Rav Shach was overjoyed to host them in his home for the night as a way of expressing his gratitude to his “landlord,” as he referred to Reb Alter.  Rebbetzin Guttel Shach later quietly told the guests that Rav Shach had been planning to go out somewhere that night, but because of the mitzvah of hospitality and Hakarat Hatov (gratitude) that had come his way, he had stayed at home.

Halacha Weekly

Is it Necessary to Ask Forgiveness From Parents on Erev Yom Kippur? (2-19-414)

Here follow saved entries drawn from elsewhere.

-- ==== Sys2Proof/Laws/FrameRegAccess.lean ====
section
/-! SUPPORT. FrameRegAccess.lean: for each operation of Machine/RegAccess.lean, the parts of State that it leaves alone and the register
fields outside which it changes none. -/

set_option linter.unusedSimpArgs false

namespace Sys2Proof.Machine

set_option Elab.async false

@[simp] theorem areaWrite_keep (s : State) (n : Nat) (rsp : Bool) (o : Nat) (w : Word) : (areaWrite s n rsp o
    w).pending = s.pending ∧ (areaWrite s n rsp o w).act = s.act ∧ (areaWrite s n rsp o w).lt = s.lt ∧ (areaWrite s n
    rsp o w).synced = s.synced ∧ (areaWrite s n rsp o w).free = s.free ∧ (areaWrite s n rsp o w).dram = s.dram ∧
    (areaWrite s n rsp o w).scan = s.scan ∧ (areaWrite s n rsp o w).pix = s.pix ∧ (areaWrite s n rsp o w).gal = s.gal
    ∧ (areaWrite s n rsp o w).eng = s.eng ∧ (areaWrite s n rsp o w).stats = s.stats ∧ (areaWrite s n rsp o w).shd =
    s.shd ∧ (areaWrite s n rsp o w).guard = s.guard ∧ (areaWrite s n rsp o w).diag = s.diag ∧ (areaWrite s n rsp o
    w).cal = s.cal ∧ (areaWrite s n rsp o w).net = s.net ∧ (areaWrite s n rsp o w).io = s.io ∧ (areaWrite s n rsp o
    w).pins = s.pins ∧ (areaWrite s n rsp o w).aux = s.aux ∧ (areaWrite s n rsp o w).clk = s.clk ∧ (areaWrite s n rsp
    o w).pwr = s.pwr ∧ (areaWrite s n rsp o w).boot = s.boot ∧ (areaWrite s n rsp o w).thm = s.thm ∧ (areaWrite s n
    rsp o w).ddr = s.ddr ∧ (areaWrite s n rsp o w).mram = s.mram ∧ (areaWrite s n rsp o w).flash = s.flash ∧
    (areaWrite s n rsp o w).flt = s.flt ∧ (areaWrite s n rsp o w).evt = s.evt := by
  unfold areaWrite
  simp
def areaWriteRegs : List Field := [MBX.STATUS.WR_IGN]
@[simp] theorem areaWrite_word {key : Nat} (hk : Outside areaWriteRegs key) (s : State) (n : Nat) (rsp : Bool) (o :
    Nat) (w : Word)  : wordAt (areaWrite s n rsp o w).regs key = wordAt s.regs key := by
  simp only [areaWriteRegs, outside_append, outside_cons, outside_nil, and_true] at hk
  unfold areaWrite
  simp [hk]
@[simp] theorem readEffect_keep (s : State) (f : Field) : (readEffect s f).pending = s.pending ∧ (readEffect s f).act
    = s.act ∧ (readEffect s f).lt = s.lt ∧ (readEffect s f).synced = s.synced ∧ (readEffect s f).free = s.free ∧
    (readEffect s f).dram = s.dram ∧ (readEffect s f).scan = s.scan ∧ (readEffect s f).pix = s.pix ∧ (readEffect s
    f).gal = s.gal ∧ (readEffect s f).eng = s.eng ∧ (readEffect s f).stats = s.stats ∧ (readEffect s f).shd = s.shd ∧
    (readEffect s f).guard = s.guard ∧ (readEffect s f).diag = s.diag ∧ (readEffect s f).cal = s.cal ∧ (readEffect s
    f).net = s.net ∧ (readEffect s f).mbx = s.mbx ∧ (readEffect s f).io = s.io ∧ (readEffect s f).pins = s.pins ∧
    (readEffect s f).aux = s.aux ∧ (readEffect s f).clk = s.clk ∧ (readEffect s f).pwr = s.pwr ∧ (readEffect s f).boot
    = s.boot ∧ (readEffect s f).thm = s.thm ∧ (readEffect s f).ddr = s.ddr ∧ (readEffect s f).mram = s.mram ∧
    (readEffect s f).flash = s.flash ∧ (readEffect s f).flt = s.flt ∧ (readEffect s f).evt = s.evt := by
  unfold readEffect
  split <;> simp
@[simp] theorem wordRead_keep (s : State) (a : Nat) : (wordRead s a).1.pending = s.pending ∧ (wordRead s a).1.act =
    s.act ∧ (wordRead s a).1.lt = s.lt ∧ (wordRead s a).1.synced = s.synced ∧ (wordRead s a).1.dram = s.dram ∧
    (wordRead s a).1.scan = s.scan ∧ (wordRead s a).1.pix = s.pix ∧ (wordRead s a).1.gal = s.gal ∧ (wordRead s
    a).1.eng = s.eng ∧ (wordRead s a).1.stats = s.stats ∧ (wordRead s a).1.shd = s.shd ∧ (wordRead s a).1.guard =
    s.guard ∧ (wordRead s a).1.diag = s.diag ∧ (wordRead s a).1.cal = s.cal ∧ (wordRead s a).1.net = s.net ∧ (wordRead
    s a).1.mbx = s.mbx ∧ (wordRead s a).1.io = s.io ∧ (wordRead s a).1.pins = s.pins ∧ (wordRead s a).1.aux = s.aux ∧
    (wordRead s a).1.clk = s.clk ∧ (wordRead s a).1.pwr = s.pwr ∧ (wordRead s a).1.boot = s.boot ∧ (wordRead s
    a).1.thm = s.thm ∧ (wordRead s a).1.ddr = s.ddr ∧ (wordRead s a).1.mram = s.mram ∧ (wordRead s a).1.flash =
    s.flash ∧ (wordRead s a).1.flt = s.flt ∧ (wordRead s a).1.evt = s.evt := by
  unfold wordRead
  split <;> simp
@[simp] theorem bitRead_keep (s : State) (a k : Nat) : (bitRead s a k).1.pending = s.pending ∧ (bitRead s a k).1.act =
    s.act ∧ (bitRead s a k).1.lt = s.lt ∧ (bitRead s a k).1.synced = s.synced ∧ (bitRead s a k).1.dram = s.dram ∧
    (bitRead s a k).1.scan = s.scan ∧ (bitRead s a k).1.pix = s.pix ∧ (bitRead s a k).1.gal = s.gal ∧ (bitRead s a
    k).1.eng = s.eng ∧ (bitRead s a k).1.stats = s.stats ∧ (bitRead s a k).1.shd = s.shd ∧ (bitRead s a k).1.guard =
    s.guard ∧ (bitRead s a k).1.diag = s.diag ∧ (bitRead s a k).1.cal = s.cal ∧ (bitRead s a k).1.net = s.net ∧
    (bitRead s a k).1.mbx = s.mbx ∧ (bitRead s a k).1.io = s.io ∧ (bitRead s a k).1.pins = s.pins ∧ (bitRead s a
    k).1.aux = s.aux ∧ (bitRead s a k).1.clk = s.clk ∧ (bitRead s a k).1.pwr = s.pwr ∧ (bitRead s a k).1.boot = s.boot
    ∧ (bitRead s a k).1.thm = s.thm ∧ (bitRead s a k).1.ddr = s.ddr ∧ (bitRead s a k).1.mram = s.mram ∧ (bitRead s a
    k).1.flash = s.flash ∧ (bitRead s a k).1.flt = s.flt ∧ (bitRead s a k).1.evt = s.evt := by
  unfold bitRead
  (try simp) <;> (repeat' apply And.intro) <;> (repeat' split) <;> (try simp)
@[simp] theorem crcGuard_eq (s : State) (f : State) : crcGuard s f = if s.flag CRC.CTRL.EN then f else wign s 7 := rfl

Yom Kippur does not atone for sins between a man and his fellow. Therefore, before Yom Kippur one should ask the people one knows for forgiveness for anything one may have done to offend or hurt them. Is it also necessary to ask forgiveness from one’s parents? There  are reasons to ask forgiveness but there are reasons also that it may not be necessary to do so.

Ben Ish Chai (R. Yosef Chaim Z”L, Shanah 1- Vayeleich – 6) says there are those who are accustomed to request forgiveness on Erev Yom Kippur from their parents  that perhaps one caused them trouble or acted disrespectfully to them during the year.  Kaf haChaim (R. Yaakov Chaim Sofer Z”L, there -44) writes likewise.  Yosef Ometz (Chidah, R. Chaim Yosef David Azulai Z”L,ot 999)  writes that one does not need to appease his parent even if one knows one has done something wrong to them. [If one acted without intent or troubled them accidentally their love covers over all transgressions and one does not need to appease them.]